Samhain in the Glen Saturday 9.10.2021

The Glen sun that rises at one end and sets at the other. Our wee group are coming together as Treepuka to present a Samhain Celebration of dance, poetry and art in our lovely Glen. It will take place on Sunday 31 October…Hallowe’en itself… the threshold of the coming year and a very special time in the Glen.

days are closing in trees are getting sparer long sun keeps low
Treepuka present >-Samhain in the Glen -< a celebration of our wild place
map of the beastie

Grab yourself a wand of whiskery Rosebay willow herb let it guide you on following its nose you may play with painting a picture of all about you…

whiskery wand of rosebay willow herb guiding me on

October dusk Friday 01.10.2021

Conscious that there is a small window of light before the dusk falls I hop over the barrier into the Glen. There is a new gate, grey as shiny steel and crowned with trident spikes, who owns this gate but the council, opening up another pedestrian entry point to the Glen for them, its lock telling us so… I read this as a good sign, that sometime the machines they ride will be left behind and the humans will come on foot with flesh hands and legs to carry them, I guess the first they will do is paint the gate to integrate and smooth the transition – a rite of passage is required. As I walk on down I’m drawn back up to the place of the fish, but the verge mowings already tell me she is no longer there with her roe, and I’m spared the disappointment as I am pulled back further and see, for the first time, a ribbon of tarmac woven the other way across the path, is this an infilling of an older route…? One that would lead into the place I live before it was my home. Its edges bearded with grass as if to say there is another meadow squashed beneath, an underland. I look for co-ordinates and find a perfect tree, an oak with a bend, and an intermingling of leaves with another, a twin oak making the portal through which I see the dark triangles of the evergreens on the other side. This is the ground where I once found in a shallow dug out by a dog the body of a fledgling blackbird, and I feel I stand on a hill of small sacrifices. Walking on down I find the ragwort buachaláin unearthed and presented to the bench cementing my mood for the walk, the final encore. And as I pass onto the pitch I see that one of the limes is wearing a twisted bangle on its thin branch improvised from a massive human ear hoop.

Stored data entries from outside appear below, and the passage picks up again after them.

/-- The DeviceID under which the IOMMU sees a special device: an I/O APIC by its APIC ID, an HPET by its
number (R401). Of two entries with the same variety and handle the first in the block counts, of which the
specification says nothing (DESIGN CHOICE, log entry 40). -/
def specialDeviceId (entries : List IvhdEntry) (variety : Variety) (handle : Nat) : Option DeviceId :=
  entries.findSome? fun e =>
    match e with
    | .special _ h source v => if readVariety v = variety ∧ h = handle then some source else none
    | _ => none

/-- A requester of the platform: a device with a DeviceID of its own, or a special device. -/
inductive Requester where
  | device (dev : DeviceId)
  | ioapic (apicId : Nat)
  | hpet (number : Nat)
  deriving DecidableEq, Repr

/-- `P.DeviceIdMap` as a block gives it (R394, R399, R401, R407 (a)): `none` where the block does not speak of a
special device. -/
def deviceIdMap (controls : DeviceId → Bool) (entries : List IvhdEntry) : Requester → Option DeviceId
  | .device dev => some (deviceIdSeen controls (ivhdCovers entries) dev)
  | .ioapic n => specialDeviceId entries .ioapic n
  | .hpet n => specialDeviceId entries .hpet n

/-- The DeviceIDs a block says its IOMMU serves (R391, R407 (b)). -/
def servedBy (controls : DeviceId → Bool) (covers : List IvhdCover) (dev : DeviceId) : Bool :=
  covers.any fun c => c.covers controls dev

/-- Every peripheral whose transactions the IOMMU processes is defined in its block (R391). -/
def definesPeripherals (controls : DeviceId → Bool) (t : List Byte) : Prop :=
  ∀ dev : DeviceId, controls dev = true → servedBy controls (ivhdCovers (ivhdEntries t)) dev = true

/-- Some entry of the block describes a device or slot that the IOMMU governs (R391). -/
def describesGoverned (controls : DeviceId → Bool) (t : List Byte) : Prop :=
  ∃ dev : DeviceId, controls dev = true ∧ servedBy controls (ivhdCovers (ivhdEntries t)) dev = true

/-- The block is well formed (R388 to R402): type 10h, segment 0, reserved fields zero in the block and in its
entries, no entry of a type that may not be used, entries aligned, ranges closed, aliases apart, and at least one
entry that speaks of a DeviceID, so not of empty ranges alone (R391, R394; that one is governed by this IOMMU is
`describesGoverned`). An entry cut short by the block's end is no fault of itself (log entry 40). -/
def ivhdValid (t : List Byte) : Bool :=
  let i := readIvhd t
  decide (i.type = 0x10) && decide (i.segment = 0) && decide (i.reserved = 0) && decide (bitsOf i.flags 5 3 = 0) &&
    decide (bitsOf i.info 13 3 = 0) && decide (bitsOf i.info 5 3 = 0) &&
    entriesAligned t.length 24 ((t.take i.length).drop 24) && reservedZero t.length ((t.take i.length).drop 24) &&
    rangesClosed (ivhdEntries t) &&
    aliasesApart (ivhdCovers (ivhdEntries t)) && (ivhdCovers (ivhdEntries t)).any fun c => c.scope.inhabited

/-- The device table entry fields a data setting byte prescribes (R396). -/
structure DataSetting where
  lint1Pass : Bool
  lint0Pass : Bool
  sysMgt : BitVec 2
  nmiPass : Bool
  eIntPass : Bool
  initPass : Bool
  deriving DecidableEq, Repr

/-- The data setting byte (R396). -/
def readDataSetting (d : Nat) : DataSetting where
  lint1Pass := decide (bitsOf d 7 1 = 1)
  lint0Pass := decide (bitsOf d 6 1 = 1)
  sysMgt := BitVec.ofNat 2 (bitsOf d 4 2)
  nmiPass := decide (bitsOf d 2 1 = 1)
  eIntPass := decide (bitsOf d 1 1 = 1)
  initPass := decide (bitsOf d 0 1 = 1)

/-- A device table entry honours a data setting (R396), and has `I` = 0 where translation requests are to be
blocked (R389, R400). -/
def Dte.honours (d : Dte) (setting : DataSetting) (blockAts : Bool) : Bool :=
  decide (d.lint1Pass = setting.lint1Pass) && decide (d.lint0Pass = setting.lint0Pass) &&
    decide (d.sysMgt = setting.sysMgt) && decide (d.nmiPass = setting.nmiPass) &&
    decide (d.eIntPass = setting.eIntPass) && decide (d.initPass = setting.initPass) && !(blockAts && d.iotlb)

/-- The device table honours a block (R396, R400, R407 (c)): for every device the block speaks of, the table has
the entry the IOMMU reads for it, which is that of the DeviceID the device presents, with the fields of the
device's data setting; for a special device that is the entry of the DeviceID its own entry of type 72 names, also
where a device of that number presents another one by an alias entry (R397, R401), and a blocked translation request is
that device's, not the special one's (R400; DESIGN CHOICE, log entry 40); and where the block withdraws
`IotlbSup` every entry has `I` = 0 (R389). Of several devices that present one DeviceID each asks for its own setting in
the one entry, so that different settings cannot be honoured together: which of them goes into the entry the
specification does not say (R396; DESIGN CHOICE, log entry 40). -/
def deviceTableHonours (s : State) (controls : DeviceId → Bool) (t : List Byte) : Prop :=
  (∀ (dev : DeviceId) (c : IvhdCover), settingOf controls (ivhdCovers (ivhdEntries t)) dev = some c →
    s.inTable (deviceIdSeen controls (ivhdCovers (ivhdEntries t)) dev) = true ∧
    (s.dteInMemory (deviceIdSeen controls (ivhdCovers (ivhdEntries t)) dev)).honours (readDataSetting c.data)
      (atsBlocked controls (ivhdCovers (ivhdEntries t)) dev) = true) ∧
  (∀ (dev : DeviceId) (c : IvhdCover), deviceIdSeen controls (ivhdCovers (ivhdEntries t)) dev ≠ dev →
    specialSetting controls (ivhdCovers (ivhdEntries t)) dev = some c →
    s.inTable dev = true ∧ (s.dteInMemory dev).honours (readDataSetting c.data) false = true) ∧
  ((readIvhd t).iotlbSup = false → ∀ dev : DeviceId, s.inTable dev = true → (s.dteInMemory dev).iotlb = false)

/-- The decoded word is an INVALIDATE_IOTLB_PAGES. -/
def isIotlbCommand : Decoded → Bool
  | .instr (.invalidateIotlbPages ..) => true
  | _ => false

/-- No command that software has placed between head and tail is an INVALIDATE_IOTLB_PAGES, as the block asks
where it withdraws `IotlbSup` (R389). -/
def commandsHonour (s : State) (t : List Byte) : Prop :=
  (readIvhd t).iotlbSup = false → ∀ k < (s.tailIndex + s.cmdEntries - s.headIndex) % s.cmdEntries,
    isIotlbCommand (decode (s.mem.readBytes (ringAddr s.cmdBase ((s.headIndex + k) % s.cmdEntries)).toNat 16)) = false
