@[simp] theorem State.retire_capHeader (s : State) (t : InFlight) : (s.retire t).capHeader = s.capHeader := rfl
@[simp] theorem State.retire_capBaseLow (s : State) (t : InFlight) : (s.retire t).capBaseLow = s.capBaseLow := rfl
@[simp] theorem State.retire_capBaseHigh (s : State) (t : InFlight) : (s.retire t).capBaseHigh = s.capBaseHigh := rfl
@[simp] theorem State.retire_capRange (s : State) (t : InFlight) : (s.retire t).capRange = s.capRange := rfl
@[simp] theorem State.retire_capMisc (s : State) (t : InFlight) : (s.retire t).capMisc = s.capMisc := rfl
@[simp] theorem State.retire_rangeStrap (s : State) (t : InFlight) : (s.retire t).rangeStrap = s.rangeStrap := rfl
@[simp] theorem State.retire_devTabBase (s : State) (t : InFlight) : (s.retire t).devTabBase = s.devTabBase := rfl
@[simp] theorem State.retire_cmdBase (s : State) (t : InFlight) : (s.retire t).cmdBase = s.cmdBase := rfl
@[simp] theorem State.retire_evtBase (s : State) (t : InFlight) : (s.retire t).evtBase = s.evtBase := rfl
@[simp] theorem State.retire_control (s : State) (t : InFlight) : (s.retire t).control = s.control := rfl
@[simp] theorem State.retire_exclBase (s : State) (t : InFlight) : (s.retire t).exclBase = s.exclBase := rfl
@[simp] theorem State.retire_exclLimit (s : State) (t : InFlight) : (s.retire t).exclLimit = s.exclLimit := rfl
@[simp] theorem State.retire_cmdHead (s : State) (t : InFlight) : (s.retire t).cmdHead = s.cmdHead := rfl
@[simp] theorem State.retire_cmdTail (s : State) (t : InFlight) : (s.retire t).cmdTail = s.cmdTail := rfl
@[simp] theorem State.retire_evtHead (s : State) (t : InFlight) : (s.retire t).evtHead = s.evtHead := rfl
@[simp] theorem State.retire_evtTail (s : State) (t : InFlight) : (s.retire t).evtTail = s.evtTail := rfl
@[simp] theorem State.retire_status (s : State) (t : InFlight) : (s.retire t).status = s.status := rfl
@[simp] theorem State.retire_halted (s : State) (t : InFlight) : (s.retire t).halted = s.halted := rfl
@[simp] theorem State.retire_evtHalted (s : State) (t : InFlight) : (s.retire t).evtHalted = s.evtHalted := rfl
@[simp] theorem State.retire_dteCache (s : State) (t : InFlight) : (s.retire t).dteCache = s.dteCache := rfl
@[simp] theorem State.retire_tlb (s : State) (t : InFlight) : (s.retire t).tlb = s.tlb := rfl
@[simp] theorem State.retire_pdc (s : State) (t : InFlight) : (s.retire t).pdc = s.pdc := rfl
@[simp] theorem State.retire_irtCache (s : State) (t : InFlight) : (s.retire t).irtCache = s.irtCache := rfl
@[simp] theorem State.retire_faultLogged (s : State) (t : InFlight) : (s.retire t).faultLogged = s.faultLogged := rfl
@[simp] theorem State.retire_prefetched (s : State) (t : InFlight) : (s.retire t).prefetched = s.prefetched := rfl
@[simp] theorem State.retire_fetched (s : State) (t : InFlight) : (s.retire t).fetched = s.fetched := rfl
@[simp] theorem State.retire_outstanding (s : State) (t : InFlight) : (s.retire t).outstanding = s.outstanding := rfl
@[simp] theorem State.retire_inFlight (s : State) (t : InFlight) : (s.retire t).inFlight = s.inFlight.filter fun u => decide (u.id ≠ t.id) := rfl
@[simp] theorem State.retire_upReads (s : State) (t : InFlight) : (s.retire t).upReads = s.upReads := rfl
@[simp] theorem State.retire_upWrites (s : State) (t : InFlight) : (s.retire t).upWrites = s.upWrites := rfl
@[simp] theorem State.retire_pendingEvents (s : State) (t : InFlight) : (s.retire t).pendingEvents = s.pendingEvents := rfl
@[simp] theorem State.retire_intDue (s : State) (t : InFlight) : (s.retire t).intDue = s.intDue := rfl
@[simp] theorem State.retire_mem (s : State) (t : InFlight) : (s.retire t).mem = s.mem := rfl
@[simp] theorem State.retire_dram (s : State) (t : InFlight) : (s.retire t).dram = s.dram := rfl
@[simp] theorem State.retire_holes (s : State) (t : InFlight) : (s.retire t).holes = s.holes := rfl
@[simp] theorem State.retire_agenda (s : State) (t : InFlight) : (s.retire t).agenda = s.agenda := rfl
@[simp] theorem State.retire_outputs (s : State) (t : InFlight) : (s.retire t).outputs = s.outputs := rfl
@[simp] theorem State.retire_draws (s : State) (t : InFlight) : (s.retire t).draws = s.draws := rfl
@[simp] theorem State.retire_nextId (s : State) (t : InFlight) : (s.retire t).nextId = s.nextId := rfl

@[simp] theorem State.refuseTx_capHeader (s : State) (t : InFlight) (a : Abort) : (s.refuseTx t a).capHeader = s.capHeader := rfl
@[simp] theorem State.refuseTx_capBaseLow (s : State) (t : InFlight) (a : Abort) : (s.refuseTx t a).capBaseLow = s.capBaseLow := rfl
@[simp] theorem State.refuseTx_capBaseHigh (s : State) (t : InFlight) (a : Abort) : (s.refuseTx t a).capBaseHigh = s.capBaseHigh := rfl
@[simp] theorem State.refuseTx_capRange (s : State) (t : InFlight) (a : Abort) : (s.refuseTx t a).capRange = s.capRange := rfl
@[simp] theorem State.refuseTx_capMisc (s : State) (t : InFlight) (a : Abort) : (s.refuseTx t a).capMisc = s.capMisc := rfl
@[simp] theorem State.refuseTx_rangeStrap (s : State) (t : InFlight) (a : Abort) : (s.refuseTx t a).rangeStrap = s.rangeStrap := rfl
@[simp] theorem State.refuseTx_devTabBase (s : State) (t : InFlight) (a : Abort) : (s.refuseTx t a).devTabBase = s.devTabBase := rfl
@[simp] theorem State.refuseTx_cmdBase (s : State) (t : InFlight) (a : Abort) : (s.refuseTx t a).cmdBase = s.cmdBase := rfl
@[simp] theorem State.refuseTx_evtBase (s : State) (t : InFlight) (a : Abort) : (s.refuseTx t a).evtBase = s.evtBase := rfl
@[simp] theorem State.refuseTx_control (s : State) (t : InFlight) (a : Abort) : (s.refuseTx t a).control = s.control := rfl
@[simp] theorem State.refuseTx_exclBase (s : State) (t : InFlight) (a : Abort) : (s.refuseTx t a).exclBase = s.exclBase := rfl
@[simp] theorem State.refuseTx_exclLimit (s : State) (t : InFlight) (a : Abort) : (s.refuseTx t a).exclLimit = s.exclLimit := rfl
@[simp] theorem State.refuseTx_cmdHead (s : State) (t : InFlight) (a : Abort) : (s.refuseTx t a).cmdHead = s.cmdHead := rfl
@[simp] theorem State.refuseTx_cmdTail (s : State) (t : InFlight) (a : Abort) : (s.refuseTx t a).cmdTail = s.cmdTail := rfl
@[simp] theorem State.refuseTx_evtHead (s : State) (t : InFlight) (a : Abort) : (s.refuseTx t a).evtHead = s.evtHead := rfl
@[simp] theorem State.refuseTx_evtTail (s : State) (t : InFlight) (a : Abort) : (s.refuseTx t a).evtTail = s.evtTail := rfl
@[simp] theorem State.refuseTx_status (s : State) (t : InFlight) (a : Abort) : (s.refuseTx t a).status = s.status := rfl
@[simp] theorem State.refuseTx_halted (s : State) (t : InFlight) (a : Abort) : (s.refuseTx t a).halted = s.halted := rfl
@[simp] theorem State.refuseTx_evtHalted (s : State) (t : InFlight) (a : Abort) : (s.refuseTx t a).evtHalted = s.evtHalted := rfl
@[simp] theorem State.refuseTx_dteCache (s : State) (t : InFlight) (a : Abort) : (s.refuseTx t a).dteCache = s.dteCache := rfl
@[simp] theorem State.refuseTx_tlb (s : State) (t : InFlight) (a : Abort) : (s.refuseTx t a).tlb = s.tlb := rfl
@[simp] theorem State.refuseTx_pdc (s : State) (t : InFlight) (a : Abort) : (s.refuseTx t a).pdc = s.pdc := rfl
@[simp] theorem State.refuseTx_irtCache (s : State) (t : InFlight) (a : Abort) : (s.refuseTx t a).irtCache = s.irtCache := rfl
@[simp] theorem State.refuseTx_faultLogged (s : State) (t : InFlight) (a : Abort) : (s.refuseTx t a).faultLogged = s.faultLogged := rfl
@[simp] theorem State.refuseTx_prefetched (s : State) (t : InFlight) (a : Abort) : (s.refuseTx t a).prefetched = s.prefetched := rfl
@[simp] theorem State.refuseTx_fetched (s : State) (t : InFlight) (a : Abort) : (s.refuseTx t a).fetched = s.fetched := rfl
@[simp] theorem State.refuseTx_outstanding (s : State) (t : InFlight) (a : Abort) : (s.refuseTx t a).outstanding = s.outstanding := rfl
@[simp] theorem State.refuseTx_inFlight (s : State) (t : InFlight) (a : Abort) : (s.refuseTx t a).inFlight = s.inFlight.filter fun u => decide (u.id ≠ t.id) := rfl
@[simp] theorem State.refuseTx_upReads (s : State) (t : InFlight) (a : Abort) : (s.refuseTx t a).upReads = s.upReads := rfl
@[simp] theorem State.refuseTx_upWrites (s : State) (t : InFlight) (a : Abort) : (s.refuseTx t a).upWrites = s.upWrites := rfl
@[simp] theorem State.refuseTx_pendingEvents (s : State) (t : InFlight) (a : Abort) : (s.refuseTx t a).pendingEvents = s.pendingEvents := rfl
@[simp] theorem State.refuseTx_intDue (s : State) (t : InFlight) (a : Abort) : (s.refuseTx t a).intDue = s.intDue := rfl
@[simp] theorem State.refuseTx_mem (s : State) (t : InFlight) (a : Abort) : (s.refuseTx t a).mem = s.mem := rfl
@[simp] theorem State.refuseTx_dram (s : State) (t : InFlight) (a : Abort) : (s.refuseTx t a).dram = s.dram := rfl
@[simp] theorem State.refuseTx_holes (s : State) (t : InFlight) (a : Abort) : (s.refuseTx t a).holes = s.holes := rfl
@[simp] theorem State.refuseTx_agenda (s : State) (t : InFlight) (a : Abort) : (s.refuseTx t a).agenda = s.agenda := rfl
@[simp] theorem State.refuseTx_outputs (s : State) (t : InFlight) (a : Abort) : (s.refuseTx t a).outputs = s.outputs ++ [.aborted t.tx a] := rfl
@[simp] theorem State.refuseTx_draws (s : State) (t : InFlight) (a : Abort) : (s.refuseTx t a).draws = s.draws := rfl
@[simp] theorem State.refuseTx_nextId (s : State) (t : InFlight) (a : Abort) : (s.refuseTx t a).nextId = s.nextId := rfl
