/-- A fetch moves the head pointer or halts command processing, and may have the effect of a command. -/
theorem State.fetchThen_moves {run : Instr → State → Result} (hrun : takesCommand run) {s t : State}
    (h : s.fetchThen run = .next t) : RegistersMove s t := by
  rcases State.fetchThen_next hrun h with ⟨f, rfl⟩ | ⟨u, w, hu, rfl | ⟨i, -, hi⟩⟩
  · exact .congr (s.sawRead_frame _ _ _).sameRegisters (State.commandError_moves _ f) (.refl _)
  · exact .congr (State.fetchEntry_sameRegisters hu) u.illegalCommand_moves (.refl _)
  · exact .congr (State.fetchEntry_sameRegisters hu) hi.registersMove (.refl _)

theorem State.runCommand_moves {s t : State} {k : Nat} (h : s.runCommand k = .next t) : RegistersMove s t := by
  rcases State.runCommand_cases h with rfl | rfl | ⟨c, u, -, hu, rfl | ⟨p, rfl⟩⟩
  · exact (SameRegisters.refl _).move
  · exact SameRegisters.move (by constructor <;> rfl)
  · exact .congr (.refl s) hu.registersMove (by constructor <;> rfl)
  · exact .congr (.refl s) hu.registersMove (by constructor <;> rfl)

/-- A report moves the event tail pointer, halts logging or sets a status bit. -/
theorem State.report_moves (s : State) (p : PendingEvent) : RegistersMove s (s.report p) := by
  rcases s.report_cases p with e | ⟨-, e⟩ | ⟨-, -, e⟩ | ⟨-, -, -, -, -, e⟩ <;> rw [e]
  · exact (SameRegisters.refl s).move
  · exact s.raiseFlag_moves _
  · exact { s.raiseFlag_moves .eventOverflow with evtHalted := fun _ => rfl }
  · constructor
    case status => intro n hn; rw [State.logEntry_status, getLsbD_withBit _ _ _ _ (by decide), if_neg (by omega)]
    all_goals simp

theorem State.reportAt_moves (s : State) (k : Nat) : RegistersMove s (s.reportAt k) := by
  unfold State.reportAt
  split
  · exact (SameRegisters.refl s).move
  · exact .congr (s' := s.dropEvent k) (by constructor <;> rfl) (State.report_moves _ _) (.refl _)

/-- All that letting a transaction go on can lead to: one step of it in its phase. -/
theorem State.advance_cases {s t : State} {k : Nat} {c : TxChoice} (h : s.advance k c = .next t) :
    t = s ∨ ∃ x, s.inFlight[k]? = some x ∧ s.advanceTx x c = .next t := by
  unfold State.advance at h
  split at h
  · cases h; exact .inl rfl
  · exact .inr ⟨_, ‹_›, h⟩

theorem State.advanceTx_frame {s t : State} {x : InFlight} {c : TxChoice} (h : s.advanceTx x c = .next t) :
    EngineFrame s t := by
  unfold State.advanceTx at h
  split at h
  · cases h; exact s.lookupDte_frame x c
  · cases h; exact s.finishHigh_frame x c _ _
  · cases h; exact s.finishLow_frame x c _ _
  · exact State.walkStep_frame h
  · cases h; exact s.remapStep_frame x _ _ c

theorem State.advance_frame {s t : State} {k : Nat} {c : TxChoice} (h : s.advance k c = .next t) : EngineFrame s t := by
  rcases State.advance_cases h with rfl | ⟨x, -, hx⟩
  · exact .refl _
  · exact State.advanceTx_frame hx

/-! ### What software does to the registers -/

/-- A control register after a write of some bytes of it (R28, R29). -/
def State.written (s : State) (r : MmioReg) (lane : Nat) (data : List Byte) : Reg := merge (s.mmioReg r) r.writable lane data

/-- What a write of a control register that is not refused leads to, register by register (R30 to R46). -/
inductive RegisterWritten (s : State) (lane : Nat) (data : List Byte) : MmioReg → State → Prop
  | devTabBase : RegisterWritten s lane data .devTabBase { s with devTabBase := s.written .devTabBase lane data }
  | cmdBase (h : 8 ≤ fieldOf (s.written .cmdBase lane data) 56 4) : RegisterWritten s lane data .cmdBase
      { s with cmdBase := s.written .cmdBase lane data, cmdHead := 0, cmdTail := 0, prefetched := [] }
  | evtBase (h : 8 ≤ fieldOf (s.written .evtBase lane data) 56 4) : RegisterWritten s lane data .evtBase
      { s with evtBase := s.written .evtBase lane data, evtHead := 0, evtTail := 0 }
  | control : RegisterWritten s lane data .control
      (s.writeControl (laneMask 64 lane data.length) (s.written .control lane data))
  | exclBase : RegisterWritten s lane data .exclBase { s with exclBase := s.written .exclBase lane data }
  | exclLimit : RegisterWritten s lane data .exclLimit { s with exclLimit := s.written .exclLimit lane data }
  | cmdHead (h : pointerIndex (s.written .cmdHead lane data) < s.cmdEntries) : RegisterWritten s lane data .cmdHead
      { s with cmdHead := s.written .cmdHead lane data, prefetched := [] }
  | cmdTail (h : pointerIndex (s.written .cmdTail lane data) < s.cmdEntries) : RegisterWritten s lane data .cmdTail
      { s with cmdTail := s.written .cmdTail lane data }
  | evtHead (h : pointerIndex (s.written .evtHead lane data) < s.evtEntries) : RegisterWritten s lane data .evtHead
      { s with evtHead := s.written .evtHead lane data }
  | evtTail (h : pointerIndex (s.written .evtTail lane data) < s.evtEntries) : RegisterWritten s lane data .evtTail
      { s with evtTail := s.written .evtTail lane data }
  | status : RegisterWritten s lane data .status { s with status := clearByOnes s.status (laneData 64 lane data) }
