-- ==== Sys2Proof/Config.lean ====
section
/-! DEFINITION. What the spec leaves open in a value: uninterpreted constants, each applied to a counter that the state
holds (`State.free`) or to the operands it depends on. Nothing can evaluate them. -/

namespace Sys2Proof

/-- The 128-bit random numbers that the module draws: session nonces (R36, R405) and password salts (R324), by the number
of the draw. -/
opaque Config.random128 : Nat → BitVec 128

/-- A word that the spec leaves open, by the number of the use: a RESULT that it does not state, the CRC of a free store, a
filtered reading whose discrete form it does not give (R236), a value of a sequence it does not lay down. -/
opaque Config.open32 : Nat → Word

/-- A byte that the spec leaves open, by the number of the use: where REC falls between 119 and 127 (R267), how many accesses of a bank's
old owner are outstanding (R367). -/
opaque Config.openByte : Nat → Byte

/-- The value of a velocity whose division the spec does not state (no time between edges, or a quotient beyond 32 bits,
R244), by the operands. -/
opaque Config.openQuot : Int → Int → Int

/-- Whether a velocity that is no integer is rounded up (R244 states no rounding), by the operands. -/
opaque Config.roundUp : Int → Int → Bool

/-- The firmware status page (R430), whose content the spec does not give: whether a pixel is dark, by the number of the use
and the pixel. -/
opaque Config.statusPixel : Nat → Nat → Bool

/-- Whether a ledger nibble whose write is interrupted is at its new value (R429), by the number of the use and the pixel. -/
opaque Config.ledgerTorn : Nat → Nat → Bool

/-- What a management I²C read beyond the 32 bytes of R483 gives, and what a transfer that underruns writes (R59), by the number of the use and the byte's offset. -/
opaque Config.i2cByte : Nat → Nat → Byte

/-- The depth of each bobbin, 2 to the power 2 to 9 (R374, assumption log 162): k − 2, by the bobbin's number (`Hed.bobs`). -/
opaque Config.bobbinLog2 : Nat → Fin 8

/-- The module address of a point in the point store, for which the spec gives none (R16, R393, assumption log 101). -/
opaque Config.pointAddr : Nat → Nat

/-- The module address of the DRAM staging area, for which the spec gives none (R66, R140, R394, assumption log 164). -/
opaque Config.stageAddr : Nat

/-- The module address of a recorder slot's record in MRAM (R23, R394, assumption log 164). -/
opaque Config.recAddr : Nat → Nat

/-- The offset in its bank of a loop's parameter set, set B with `true`, for which the spec gives none (R22, R394, assumption log 164). -/
opaque Config.loopSetOfs : Nat → Bool → BitVec 21

/-- The offset in its bank of a loop's table, the cogging table with `true` (R22, R394, assumption log 164). -/
opaque Config.loopTabOfs : Nat → Bool → BitVec 21

/-- The offset of a Warp point in the Warp area of its writer's bank, for which the spec gives none (R22, R109, assumption log 173). -/
opaque Config.warpOfs : Nat → Nat

end Sys2Proof
end

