/-- An active tells its partner that the engine of fence group `g` has failed, with the scan or period after which both stop, or, with
`back`, that it has been reinitialised (R128, R129, R184, R346 code 14). -/
def faultTell (g count : Nat) (back : Bool) (s : State) : State :=
  pairTell opFault count g (b2n back) { s with mir := { s.mir with lastDec := 14 } }

/-- The LATCH frame of a scan waits still to be sent (R349). -/
def latchQueued (s : State) (engine scan : Nat) : Bool :=
  s.mir.txQ.any fun f => f.1 = 0x02 && leAt f.2 0 1 = engine && leAt f.2 8 8 = scan

/-- The time of the Loom time base as tasks see it (R98): a module that has followed a partner keeps the partner's (R349;
DESIGN CHOICE, assumption log 150). -/
def loomTime (s : State) : Word := s.tbase + s.mir.tbOfs

/-- The body of an UPDATE frame with one entry (R343). -/
def updateBody (i : Nat) (v : Word) : List Byte := leBytes 2 i ++ [0, 0] ++ leBytes 4 v.toNat

/-! ## The point hub (R17, R24) -/

/-- The value of a point in the point store. -/
def ptGet (s : State) (i : Nat) : Word := mapGetD 0 s.hub.pts i

/-- Set a point of the point store. -/
def ptSet (i : Nat) (v : Word) (s : State) : State := { s with hub := { s.hub with pts := mapPut 0 s.hub.pts i v } }

/-- The directory entry of a point in the running image (R136); unused where there is none. -/
def pointDef (s : State) (i : Nat) : PointDef :=
  match s.zor.running with
  | some img => mapGetD {} img.points i
  | none => {}

/-- A value delivered to the hub is held to the point's width: bit 0 for a bit point (R67). -/
def fitPoint (p : PointDef) (v : Word) : Word := if p.kind = 1 || p.kind = 3 then v &&& 1 else v

/-- The hub applies one delivered update, and an ACTIVE module forwards it (R348). -/
def hubApply (i : Nat) (v : Word) (s : State) : State :=
  when (forwards s) (sendFrame 0x01 (updateBody i v)) (ptSet i v s)

/-- Some engine's gather is in progress. -/
def gathering (s : State) : Bool := s.loom.toList.any (fun e => e.gather.isSome)

/-! ## Poisoned crossings (R385) -/

/-- A crossing of fence group `g` is poisoned (R385). -/
def crossPois (s : State) (g : Nat) : Bool := s.hed.pois.getLsbD g

/-- A push on a poisoned crossing: discarded and counted (R385). -/
def crossDiscard (s : State) : State := { s with hed := { s.hed with discard := holdInc 0xFFFF s.hed.discard } }

/-- The fence group of the deliverer of a point (R17, R383): HK0 for CAN values, the encoder interfaces, the BMP, a Prism engine, or
field I/O logic. -/
def delivererGroup (s : State) (i : Nat) : Nat :=
  if s.can.toList.any (fun (c : Can) => c.filt.any (fun e => e.pt = i || e.vpt = i) || c.cfg.statusPt = i) then 12
  else if s.enc.toList.any (fun (e : Enc) => e.cfg.posPt = i || e.cfg.velPt = i || e.cfg.statusPt = i) then 19
  else if s.brk.ch.toList.any (fun (x : BrkCh) => x.cfg.statusPt = i) then 22
  else match (List.finRange 4).find? fun n => (vget s.prism n).slots.toList.any fun (x : Slot) =>
      x.live && (x.setA.sink.statusPt = i || x.setB.sink.statusPt = i || x.setA.tripPt = i || x.setB.tripPt = i) with
    | some n => 8 + n.val
    | none => 21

I am heading toward the three stemmed birch and a catch up on The Millar mushroom (possibly, and if so, aptly) I found last week. My spore print yielded white, and only nearly pink, spores if you squeezed the imagination. The light is beginning to dwindle as I step onto the path where the council machines come from, I see from a distance it is not as it was, last week mistaken for a plastic bag, but there are younger ones, not so wavy, their smaller parasols splitting already as they emerge form the undergrowth. Each holding fallen sycamore helicopters, one copter has a tri-paddle form, puncturing the creamy surface with its stalk, I lift it from its piercing and place it gently down, looking up I see the white lightening of the twisting beech in the darkening lane, making co-ordinates. Looking back for the big old Millar I see she has spread her wings and her brown flesh forms fecund valleys for insect life, walking too in the Glen in the October dusk

Walking the Glen October Dusk

Here is a beautiful poem I found today by Sam Garvan:

Actaeon by Sam Garvan

I love this poem because it summons so much of living in a moment that is made still <3

Frottage Tuesday 28/09/2021

I take with me some Japanese Calligraphy paper, the charcoal I made from Willow and Alder and some waxy old stumps from a bag of crayon debris… all blackened on the skin but inside the oily grime is the colour of yellow gold and more… and so I rub the Gréine and Thoir and then Sun and East – a material test and it seems to work, gathering sticky yellow blobs with grimy edges on the fine white paper…I tuck away the rubbings and head into the Glen, walking the slope towards the yellow bench I stop to take a shot, repeating last night’s photo when, finding the gate locked, I had to double back through the park now flooded by street lighting… and here today I am surprised by a fish on the grass… another trout, so far from the river, something unusual – a spillage of gut coloured pearls – roe, here where I lingered last night… intimacy with this place means co-ordinates have a way of aggregating in charged clusters of happenings, callings, there for me to hear all at once and one by one.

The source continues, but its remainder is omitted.